Monday, June 3, 2024

I'm still alive (or, Nedrock 3)

A few years ago, as my various diseases began to pile up, my auntmy dad's sisterasked if I would text her every morning to let her know that I was still alive. I said no. A few months later she asked again. I reminded her that I had already said no, and she said, "You could change your mind." Shortly thereafter I did change my mind. I figured, what could it cost me? Plus, I've come to learn in this world that when someone offers you their love, you consider yourself lucky and accept it.

I recently turned 60. I can't believe it; I still feel like a kid. Maybe it's because I never had children or owned a house. But my body is definitely aging. I have to constantly remind myself that people don't see a child when they see me. I have to be particularly careful around the sketch group, where all the ladies look like mother figures to me before I remind myself that we're all basically the same age.

Still, whenever I start to feel old, I remind myself that Brad Pitt and I are the same age. That Johnny Depp and I are the same age. That Eddie Vedder and I are the same age.

I've seen Pearl Jam twice. The first time, I only caught one song. We were going to Lollapalooza in the summer of '92, which featured Soundgarden, Red Hot Chili Peppers, Ministry, The Jesus and Mary Chain, and Pearl Jam. One asshole who went with us made us wait in the car for nearly an hour while he got ready. Then when we got to Charlotte we had to check into our hotel rooms. We figured there was no way a band as big as Pearl Jam would be the opening act. Well, they were. We got there as they were playing their final encore: Neil Young's "Rockin' in the Free World." 
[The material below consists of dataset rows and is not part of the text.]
theorem findSome_prio (k : Core) (order : List Nat) (ch : Nat) (h : [3, 2, 1, 0].findSome? (fun p => order.find? (fun n => let e := nth k.chans n {}; e.runnable && e.ctl.prio == p)) = some ch) :
  ∃ p, p ≤ 3 ∧ order.find? (fun n => let e := nth k.chans n {}; e.runnable && e.ctl.prio == p) = some ch ∧ ∀ q, q ≤ 3 → p < q → order.find? (fun n => let e := nth k.chans n {}; e.runnable && e.ctl.prio == q) = none := by
  simp only [List.findSome?] at h
  split at h
  · rename_i x hx; exact ⟨3, by omega, by rw [hx]; exact h, by omega⟩
  · rename_i h3
    split at h
    · rename_i x hx; exact ⟨2, by omega, by rw [hx]; exact h, fun q hq hq2 => by rw [show q = 3 by omega]; exact h3⟩
    · rename_i h2
      split at h
      · rename_i x hx; exact ⟨1, by omega, by rw [hx]; exact h, fun q hq hq2 => (show q = 2 ∨ q = 3 by omega).elim (fun e => e ▸ h2) (fun e => e ▸ h3)⟩
      · rename_i h1
        split at h
        · rename_i x hx; exact ⟨0, by omega, by rw [hx]; exact h, fun q hq hq2 => (show q = 1 ∨ q = 2 ∨ q = 3 by omega).elim (fun e => e ▸ h1) (fun e => e.elim (fun e => e ▸ h2) (fun e => e ▸ h3))⟩
        · simp at h

theorem find_split {α : Type} (p : α → Bool) : ∀ (l : List α) (x : α), l.find? p = some x → ∃ i : Nat, l[i]? = some x ∧ ∀ j : Nat, j < i → ∀ y, l[j]? = some y → p y = false := by
  intro l; induction l with
  | nil => intro x h; simp at h
  | cons a l ih =>
    intro x h
    by_cases ha : p a = true
    · simp [ha] at h; exact ⟨0, by simp [h], by omega⟩
    · simp only [Bool.not_eq_true] at ha
      simp [ha] at h
      obtain ⟨i, h1, h2⟩ := ih x h
      refine ⟨i + 1, by simpa using h1, ?_⟩
      intro j hj y hy
      cases j with
      | zero => simp at hy; rw [← hy]; exact ha
      | succ j => exact h2 j (by omega) y (by simpa using hy)

theorem wf4 (m : Mem) (h : Memory.wf m = true) (a1 a2 a3 a4 v1 v2 v3 v4 : Nat) : Memory.wf (memWrite (memWrite (memWrite (memWrite m a1 8 v1) a2 8 v2) a3 8 v3) a4 8 v4) = true := 
  memWrite_wf _ a4 8 v4 (memWrite_wf _ a3 8 v3 (memWrite_wf _ a2 8 v2 (memWrite_wf _ a1 8 v1 h)))

theorem window_shape (k : Core) (h p d : Nat) : ∃ ls, writeWindow k h p d = { k with ls := ls } ∧ (localWf k → Memory.wf ls = true) := by
  refine ⟨_, rfl, fun hk => ?_⟩
  exact wf4 k.ls hk.1 _ _ _ _ _ _ _ _

theorem five (m : Mem) (w a b c t : Nat) (h : Memory.wf m = true) :
  memRead (memWrite (memWrite (memWrite (memWrite (memWrite m (w + 0x390) 8 0) (w + 0x388) 8 a) (w + 0x3A0) 8 b) (w + 0x3A8) 8 c) (w + 0x3B0) 8 t) (w + 0x390) 8 = 0 ∧
  memRead (memWrite (memWrite (memWrite (memWrite (memWrite m (w + 0x390) 8 0) (w + 0x388) 8 a) (w + 0x3A0) 8 b) (w + 0x3A8) 8 c) (w + 0x3B0) 8 t) (w + 0x3A8) 8 = c % 2 ^ 64 := by
  have w1 := memWrite_wf m (w + 0x390) 8 0 h
  have w2 := memWrite_wf _ (w + 0x388) 8 a w1
  have w3 := memWrite_wf _ (w + 0x3A0) 8 b w2
  have w4 := memWrite_wf _ (w + 0x3A8) 8 c w3
  constructor
  · rw [memRead_memWrite_out _ _ _ _ _ _ w4 (by omega), memRead_memWrite_out _ _ _ _ _ _ w3 (by omega), memRead_memWrite_out _ _ _ _ _ _ w2 (by omega), memRead_memWrite_out _ _ _ _ _ _ w1 (by omega), memRead_memWrite _ _ _ _ h]
    all_goals rfl
  · rw [memRead_memWrite_out _ _ _ _ _ _ w4 (by omega), memRead_memWrite _ _ _ _ w3]

theorem startWords_facts (k : Core) (t : Nat) (hw : localWf k) : stickyWord (startWords k t) = 0 ∧ drawIndex (startWords k t) = 0 ∧ (startWords k t).sh = k.sh ∧ (startWords k t).wp = k.wp := by
  refine ⟨?_, ?_, by simp only [startWords], by simp only [startWords]⟩
  · apply stickyWord_zero
    simp only [startWords]
    exact (five k.ls k.wp _ _ _ _ hw.1).1
  · unfold drawIndex; rw [wsWord_ls _ _ (by decide)]
    simp only [startWords]
    exact (five k.ls k.wp _ _ _ _ hw.1).2

theorem sticky_frame (q : Core) (b p : Nat) : stickyWord { q with budget := b, pc := p } = stickyWord q := by
  unfold stickyWord wsWord readLocal
  rw [localBytes_congr (c := { q with budget := b, pc := p }) (k := q) (fun _ => rfl)]

theorem draw_frame (q : Core) (b p : Nat) : drawIndex { q with budget := b, pc := p } = drawIndex q := by
  unfold drawIndex; rw [wsWord_ls _ _ (by decide), wsWord_ls _ _ (by decide)]

theorem hword_frame (q : Core) (b p : Nat) : hWord { q with budget := b, pc := p } 3 = memRead q.sh 0x378 8 := by
  unfold hWord; rw [wsWord_sh _ _ (by decide) (by decide)]

theorem start_ok (k : Core) (ch temper : Nat) (hw : localWf k) :
   let e := nth k.chans ch {}
   let k' := startFiring k ch temper
   k'.run = .firing ch ∧ k'.last = ch ∧ k'.pc = e.ctl.entry ∧ k'.budget = 256 * e.ctl.budget ∧ k'.wp = 1024 * e.ctl.wpi ∧
      k'.h3fifo = true ∧ k'.fifoWp = k'.wp ∧ k'.bcMode = false ∧ k'.sbuf = [] ∧ k'.firings = k.firings + 1 ∧
      k'.mask = 2 ^ 64 - 1 ∧ stickyWord k' = 0 ∧ drawIndex k' = 0 ∧
      hWord k' 3 = (e.base + e.size * 2 ^ 14 + e.head * 2 ^ 28 + e.words * 2 ^ 42) % 2 ^ 64 ∧
      k'.chans = k.chans ∧ k'.hdrs = k.hdrs ∧ k'.acc = k.acc ∧ k'.tiles = k.tiles ∧ k'.ttb = k.ttb := by
  intro e k'
  obtain ⟨l1, h1, f1, m1, e1⟩ := changeWp_shape k (1024 * e.ctl.wpi)
  have hw1 : localWf (changeWp k (1024 * e.ctl.wpi)) := changeWp_wf hw
  rw [e1] at hw1
  -- the window
  have hk : ∃ k3 : Core, k' = { startWords k3 temper with budget := 256 * e.ctl.budget, pc := e.ctl.entry } ∧
      ∃ ls, k3 = { k with wp := 1024 * e.ctl.wpi, sh := memWrite h1 0x378 8 (e.base + e.size * 2 ^ 14 + e.head * 2 ^ 28 + e.words * 2 ^ 42), flags := f1, mask := m1, run := .firing ch, last := ch, h3fifo := true, fifoWp := 1024 * e.ctl.wpi, ls := ls } ∧ Memory.wf ls = true := by
    have e1' : changeWp k (1024 * (nth k.chans ch {}).ctl.wpi) = _ := e1
    have hw2 : localWf { k with wp := 1024 * e.ctl.wpi, ls := l1, sh := memWrite h1 0x378 8 (e.base + e.size * 2 ^ 14 + e.head * 2 ^ 28 + e.words * 2 ^ 42), flags := f1, mask := m1, run := .firing ch, last := ch, h3fifo := true, fifoWp := 1024 * e.ctl.wpi } := ⟨hw1.1, memWrite_wf _ _ _ _ hw1.2⟩
    refine ⟨_, rfl, ?_⟩
    simp only [e1']
    split
    · obtain ⟨ls, q, qw⟩ := window_shape _ _ _ _
      refine ⟨ls, q, qw hw2⟩
    · obtain ⟨ls, q, qw⟩ := window_shape _ _ _ _
      refine ⟨ls, q, qw hw2⟩
  obtain ⟨k3, hk', ls, hk3, hls⟩ := hk
  have hwf3 : localWf k3 := by rw [hk3]; exact ⟨hls, memWrite_wf _ _ _ _ hw1.2⟩
  obtain ⟨s1, s2, s3, s4⟩ := startWords_facts k3 temper hwf3
  have g1 : stickyWord k' = 0 := by
    rw [← s1, hk']; exact sticky_frame _ _ _
  have g2 : drawIndex k' = 0 := by
    rw [← s2, hk']; exact draw_frame _ _ _
  have g3 : hWord k' 3 = (e.base + e.size * 2 ^ 14 + e.head * 2 ^ 28 + e.words * 2 ^ 42) % 2 ^ 64 := by
    rw [hk', hword_frame, s3, hk3]
    exact memRead_memWrite _ _ _ _ hw1.2
  refine ⟨?_, ?_, ?_, ?_, ?_, ?_, ?_, ?_, ?_, ?_, ?_, g1, g2, g3, ?_, ?_, ?_, ?_, ?_⟩
  all_goals (rw [hk', hk3]; try simp only [startWords])

end Sys2Proof.Machine
end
Some ten years later I got atonement of a sort when a friend in Charlotte called to see if I wanted to see Pearl Jam. It was actually at the same outdoor venue and it was awesome. We got high and sang along to every song. I learned later that Pearl Jam didn't play "Jeremy" at every show. They played "Alive," "Black," "Even Flow," "Better Man" at pretty much every show, but "Jeremy" was special. They hadn't played it in Raleigh, but they played it for us. Eddie implored us to sing with him, and when we got to the "aye aye aye aye aye aye aye aye aye aye aye aye" part I got goose bumps, as twenty thousand souls all hit it right on cue. It was a communal, cathartic experience, and I still get goose bumps just thinking about it. They also closed this show with "Rockin' in the Free World," which I'd seen Young, another of my heroes, premiere live on SNL years before. 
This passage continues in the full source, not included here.